> _RECORDS_
____________
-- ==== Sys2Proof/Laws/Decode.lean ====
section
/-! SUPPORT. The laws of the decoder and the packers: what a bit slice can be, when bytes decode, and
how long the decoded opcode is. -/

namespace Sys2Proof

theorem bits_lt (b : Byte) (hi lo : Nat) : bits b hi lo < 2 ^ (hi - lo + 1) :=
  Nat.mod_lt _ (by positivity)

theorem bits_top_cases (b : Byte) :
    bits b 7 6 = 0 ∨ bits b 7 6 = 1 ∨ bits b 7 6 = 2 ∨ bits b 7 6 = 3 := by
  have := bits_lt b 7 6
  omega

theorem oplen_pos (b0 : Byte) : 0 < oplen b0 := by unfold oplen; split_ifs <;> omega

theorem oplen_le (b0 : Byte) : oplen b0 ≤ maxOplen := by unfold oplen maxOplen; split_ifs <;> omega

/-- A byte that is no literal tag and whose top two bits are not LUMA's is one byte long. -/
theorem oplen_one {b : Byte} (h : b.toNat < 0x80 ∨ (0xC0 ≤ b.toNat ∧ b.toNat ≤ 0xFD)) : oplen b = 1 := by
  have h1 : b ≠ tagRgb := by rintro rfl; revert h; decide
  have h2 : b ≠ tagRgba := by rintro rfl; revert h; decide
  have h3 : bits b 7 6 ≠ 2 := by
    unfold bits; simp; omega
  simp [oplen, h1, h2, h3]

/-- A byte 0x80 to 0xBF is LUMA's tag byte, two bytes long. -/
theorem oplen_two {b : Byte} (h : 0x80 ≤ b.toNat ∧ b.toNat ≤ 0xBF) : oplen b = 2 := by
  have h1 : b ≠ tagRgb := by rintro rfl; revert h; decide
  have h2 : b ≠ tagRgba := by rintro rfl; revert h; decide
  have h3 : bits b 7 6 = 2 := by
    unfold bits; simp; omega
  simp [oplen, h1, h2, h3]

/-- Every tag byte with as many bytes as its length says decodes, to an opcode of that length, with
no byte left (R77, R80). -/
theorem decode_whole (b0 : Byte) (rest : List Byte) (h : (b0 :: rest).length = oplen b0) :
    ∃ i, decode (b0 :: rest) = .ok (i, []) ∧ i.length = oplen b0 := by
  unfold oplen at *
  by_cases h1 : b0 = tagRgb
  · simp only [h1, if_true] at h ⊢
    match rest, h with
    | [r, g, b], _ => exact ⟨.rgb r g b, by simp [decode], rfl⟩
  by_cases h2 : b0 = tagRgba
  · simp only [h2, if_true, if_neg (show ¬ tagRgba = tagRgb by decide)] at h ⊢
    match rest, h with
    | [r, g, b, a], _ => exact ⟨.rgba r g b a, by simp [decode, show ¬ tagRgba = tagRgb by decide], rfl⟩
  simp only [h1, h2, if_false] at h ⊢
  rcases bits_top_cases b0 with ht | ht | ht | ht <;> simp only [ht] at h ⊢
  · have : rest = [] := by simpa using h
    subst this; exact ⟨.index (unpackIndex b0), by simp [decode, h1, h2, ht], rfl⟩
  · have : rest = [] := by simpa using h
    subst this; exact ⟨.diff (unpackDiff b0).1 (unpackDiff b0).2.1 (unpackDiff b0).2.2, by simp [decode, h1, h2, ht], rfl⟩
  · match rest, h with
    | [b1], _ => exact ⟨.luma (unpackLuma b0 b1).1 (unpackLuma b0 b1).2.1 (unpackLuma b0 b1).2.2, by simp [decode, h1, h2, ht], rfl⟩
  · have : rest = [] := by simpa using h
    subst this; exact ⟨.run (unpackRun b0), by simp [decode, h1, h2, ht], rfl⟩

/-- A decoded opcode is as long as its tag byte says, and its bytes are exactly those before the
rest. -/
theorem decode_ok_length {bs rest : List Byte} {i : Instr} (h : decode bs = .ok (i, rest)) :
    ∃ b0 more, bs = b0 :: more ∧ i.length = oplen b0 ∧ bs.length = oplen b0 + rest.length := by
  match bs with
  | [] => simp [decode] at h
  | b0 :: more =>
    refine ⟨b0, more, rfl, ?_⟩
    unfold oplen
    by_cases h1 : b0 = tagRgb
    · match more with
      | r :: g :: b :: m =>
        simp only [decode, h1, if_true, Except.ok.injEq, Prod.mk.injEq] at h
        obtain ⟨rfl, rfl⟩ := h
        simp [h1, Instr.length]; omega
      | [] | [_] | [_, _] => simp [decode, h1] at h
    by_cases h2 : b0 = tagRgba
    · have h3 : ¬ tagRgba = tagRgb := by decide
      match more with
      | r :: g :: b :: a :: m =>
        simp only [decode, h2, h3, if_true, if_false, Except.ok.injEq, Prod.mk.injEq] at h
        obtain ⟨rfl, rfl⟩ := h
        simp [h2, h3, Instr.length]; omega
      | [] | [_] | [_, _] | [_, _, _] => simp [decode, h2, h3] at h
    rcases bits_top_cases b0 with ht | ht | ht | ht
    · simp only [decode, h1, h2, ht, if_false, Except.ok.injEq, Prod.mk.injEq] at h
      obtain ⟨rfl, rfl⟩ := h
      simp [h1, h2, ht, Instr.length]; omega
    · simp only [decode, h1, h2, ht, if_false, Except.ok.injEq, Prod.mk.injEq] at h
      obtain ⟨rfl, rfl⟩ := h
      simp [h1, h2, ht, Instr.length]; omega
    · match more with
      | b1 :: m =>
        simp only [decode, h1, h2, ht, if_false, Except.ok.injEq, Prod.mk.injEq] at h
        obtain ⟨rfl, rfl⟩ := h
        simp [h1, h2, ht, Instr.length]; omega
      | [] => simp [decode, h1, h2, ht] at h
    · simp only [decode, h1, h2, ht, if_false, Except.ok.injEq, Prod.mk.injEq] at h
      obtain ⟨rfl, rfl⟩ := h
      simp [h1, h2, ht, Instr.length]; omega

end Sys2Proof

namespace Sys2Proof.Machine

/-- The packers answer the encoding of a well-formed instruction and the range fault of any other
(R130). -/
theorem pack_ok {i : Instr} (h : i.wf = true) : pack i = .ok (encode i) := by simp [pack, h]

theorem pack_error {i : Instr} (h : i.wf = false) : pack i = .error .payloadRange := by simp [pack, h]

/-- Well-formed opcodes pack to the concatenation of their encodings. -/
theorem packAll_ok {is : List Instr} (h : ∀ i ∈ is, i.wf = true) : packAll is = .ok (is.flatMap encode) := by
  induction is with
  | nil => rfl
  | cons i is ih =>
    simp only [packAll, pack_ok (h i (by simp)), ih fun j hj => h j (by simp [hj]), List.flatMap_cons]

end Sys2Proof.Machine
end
____________
> _AIM OF THE EXERCISE_
Copy each line of the entries that includes the word "says".

> _ANSWER_
/-- Every tag byte with as many bytes as its length says decodes, to an opcode of that length, with
/-- A decoded opcode is as long as its tag byte says, and its bytes are exactly those before the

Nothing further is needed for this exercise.